No, definitely couldn’t find them somewhere else. I have to really really know and be familiar with a place and love a place so well to be given this kind of sight, I think. These images are sparked by seeing, by looking, yes, by awareness of the daily weather of the river and wetlands. But, I feel they emerge in a kind of intimate conversation. The images are there, they are formed in the ice, whether I see them or not. That is like conversation between friends or loved ones: what’s revealed is revealed because of the conversation and the receptivity to insight and revelation.
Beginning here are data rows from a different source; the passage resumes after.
/-- One task of a pass: further in the pass; the end of a pass in OK; or the end of a forced reboot into the bootloader. -/
theorem InPass.step {m : Mode} (hm : s.main = u :: k) (h : InPass m s) (he : runTask u (started k s) = .next t) :
    (t.seq = s.seq ∧ InPass m t) ∨
      (t.seq = s.seq ∧ t.status = .ok ∧ t.main = [.instr .msNow, .micro .elapsed] ++ afterPass m) ∨
      (t = enterReboot .bootloader (started [] s) ∧ (s.status = .error ∨ anyError s.err = true)) := by
  obtain hmain | ⟨body, look, hbody, hlook, hmain⟩ | ⟨hmain, hst⟩ | ⟨hto, hwhy⟩ := h
  · rw [hm] at hmain
    cases hmain
    cases he
    refine .inl ⟨?_, .inr (.inl ⟨emit (bannerText s.cfg m) ++ emit s.cfg.strPrompt, .micro .passLoop, ?_, .inl rfl, ?_⟩)⟩
    · cases m <;> rfl
    · rw [List.all_append, emit_all_bodyTask, emit_all_bodyTask, Bool.and_self]
    · rw [push_main, List.append_assoc]
      cases m <;> rfl
  · rw [hm] at hmain
    cases body with
    | nil =>
      cases hmain
      obtain rfl | rfl := hlook <;> cases he
      · refine .inl ⟨?_, passLoop_inPass rfl⟩
        unfold passLoop
        split <;> rfl
      · refine .inl ⟨?_, passRoute_inPass rfl⟩
        unfold passRoute
        split <;> rfl
    | cons b bs =>
      obtain ⟨rfl, rfl⟩ := List.cons.inj hmain
      rw [List.all_cons, Bool.and_eq_true] at hbody
      obtain ⟨hseq, ⟨body', hb', hmain'⟩ | ⟨str, hmain', herr⟩⟩ := runTask_body_outcome hbody.1 he
      · refine .inl ⟨hseq, .inr (.inl ⟨body' ++ bs, look, ?_, hlook, hmain'.trans (List.append_assoc ..).symm⟩)⟩
        rw [List.all_append, hb', hbody.2, Bool.and_self]
      · exact .inl ⟨hseq, .inr (.inr (.inr ⟨.inl ⟨emit str, emit_all_reportTask str, hmain'⟩, .inr herr⟩))⟩
  · rw [hm] at hmain
    cases hmain
    cases he
    obtain hok | herr := hst
    · rw [passEnd_of_ok (s := started [] s) hok]
      exact .inr (.inl ⟨rfl, hok, List.append_nil _⟩)
    · have hend : passEnd m (started [] s) = push [.instr .forceRebootToBootloader] (started [] s) := if_pos herr
      rw [hend]
      exact .inl ⟨rfl, .inr (.inr (.inr ⟨.inl ⟨[], rfl, rfl⟩, .inl herr⟩))⟩
  · obtain ⟨hseq, hst, herr, hto'⟩ | hend := hto.step hm he
    · refine .inl ⟨hseq, .inr (.inr (.inr ⟨hto', ?_⟩))⟩
      rwa [hst, herr]
    · exact .inr (.inr ⟨hend, hwhy⟩)

/-! ## One task on course -/

/-- A task on course before the first pass: `boot_main`, `boot_decide`, `bl_init` and the start-up text (R240). -/
theorem FlowOnCourse.task_beforePass (hf : FlowOnCourse s) (hs : s.seq = .decide ∨ s.seq = .blInit) (hr : mainRuns s u)
    (hm : s.main = u :: k) (he : runTask u (started k s) = .next t) : FlowOnCourse t ∧ SeqRow s t := by
  obtain hs | hs := hs
  · rw [flowOnCourse_decide hs, hm] at hf
    obtain hmain | hmain := hf <;> cases hmain
    · cases he
      refine ⟨(flowOnCourse_decide ?_).2 (.inr ?_), .stays rfl⟩
      · exact hs
      · exact (List.append_assoc [Task.instr .bootDecide, .instr .blInit] _ _).trans (congrArg _ (List.append_nil _))
    · obtain rfl | rfl := exec_bootDecide_cases he
      · exact ⟨(flowOnCourse_app rfl).2 rfl, .decided hs (.inl hr) (.inl rfl)⟩
      · exact ⟨(flowOnCourse_blInit rfl).2 (.inl rfl), .decided hs (.inl hr) (.inr rfl)⟩
  · rw [flowOnCourse_blInit hs] at hf
    obtain hmain | ⟨report, hrep, hmain⟩ := hf
    · rw [hm] at hmain
      cases hmain
      cases he
      refine ⟨(flowOnCourse_blInit ?_).2 (.inr ⟨_, emit_all_reportTask _, rfl⟩), .stays rfl⟩
      exact hs
    · obtain ⟨hseq, -, hmain'⟩ | ⟨hseq, hmain'⟩ := report_step hrep hm hmain he
      · exact ⟨(flowOnCourse_blInit (hseq.trans hs)).2 (.inr hmain'), .stays hseq⟩
      · exact ⟨(flowOnCourse_passFlash hseq).2 (.inl (.inl hmain')), .flashPass hs hseq⟩

/-- A task on course in the flash pass, or in the report after it. -/
theorem FlowOnCourse.task_passFlash (hf : FlowOnCourse s) (hs : s.seq = .passFlash) (hm : s.main = u :: k)
    (he : runTask u (started k s) = .next t) : FlowOnCourse t ∧ SeqRow s t := by
  obtain hin | ⟨hok, report, hrep, hmain⟩ := (flowOnCourse_passFlash hs).1 hf
  · obtain ⟨hseq, hin'⟩ | ⟨hseq, hok, hmain'⟩ | ⟨rfl, hwhy⟩ := hin.step hm he
    · exact ⟨(flowOnCourse_passFlash (hseq.trans hs)).2 (.inl hin'), .stays hseq⟩
    · exact ⟨(flowOnCourse_passFlash (hseq.trans hs)).2 (.inr ⟨hok, _, rfl, hmain'⟩), .stays hseq⟩
    · exact ⟨(flowOnCourse_rebootBl rfl).2 rfl, .bootloader (.inl hs) hwhy rfl⟩
  · obtain ⟨hseq, hst, hmain'⟩ | ⟨hseq, hmain'⟩ := report_step hrep hm hmain he
    · exact ⟨(flowOnCourse_passFlash (hseq.trans hs)).2 (.inr ⟨hst.trans hok, hmain'⟩), .stays hseq⟩
    · exact ⟨(flowOnCourse_passVerify hseq).2 (.inl (.inl hmain')), .verifyPass hs hok hseq⟩

/-- A task on course in the verify pass, or on the way from it to the reboot into the application. -/
theorem FlowOnCourse.task_passVerify (hf : FlowOnCourse s) (hs : s.seq = .passVerify) (hm : s.main = u :: k)
    (he : runTask u (started k s) = .next t) : FlowOnCourse t ∧ SeqRow s t := by
  obtain hin | ⟨hok, hto⟩ := (flowOnCourse_passVerify hs).1 hf
  · obtain ⟨hseq, hin'⟩ | ⟨hseq, hok, hmain'⟩ | ⟨rfl, hwhy⟩ := hin.step hm he
    · exact ⟨(flowOnCourse_passVerify (hseq.trans hs)).2 (.inl hin'), .stays hseq⟩
    · exact ⟨(flowOnCourse_passVerify (hseq.trans hs)).2 (.inr ⟨hok, .inl ⟨_, rfl, hmain'⟩⟩), .stays hseq⟩
    · exact ⟨(flowOnCourse_rebootBl rfl).2 rfl, .bootloader (.inr hs) hwhy rfl⟩
  · obtain ⟨hseq, hst, -, hto'⟩ | rfl := hto.step hm he
    · exact ⟨(flowOnCourse_passVerify (hseq.trans hs)).2 (.inr ⟨hst.trans hok, hto'⟩), .stays hseq⟩
    · exact ⟨(flowOnCourse_rebootApp rfl).2 rfl, .application hs hok rfl⟩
I have a wonderful Charles Rive Writers workshop; the theme and prompt about your favorite time of day works well to generate lovely poetry and prose. In the late afternoon I pick up the special one and we go outside in the yard where I rake a bit, a big pile of pine needles and leaves pushed up again and again by the plow on the driveway. In this organic heap I uncover an earthworm. I must show this to the Special One, who is perfectly comfortable handling it. . . until it starts to squirm. Now it’s on the driveway and we watch it move the squiggling turning whirling bending way a worm worms around. Then I put it back in the pile of needles and leaves it wants to work on. I turn around, and there is dance being performed by the Special One: Dance of the Earthworm.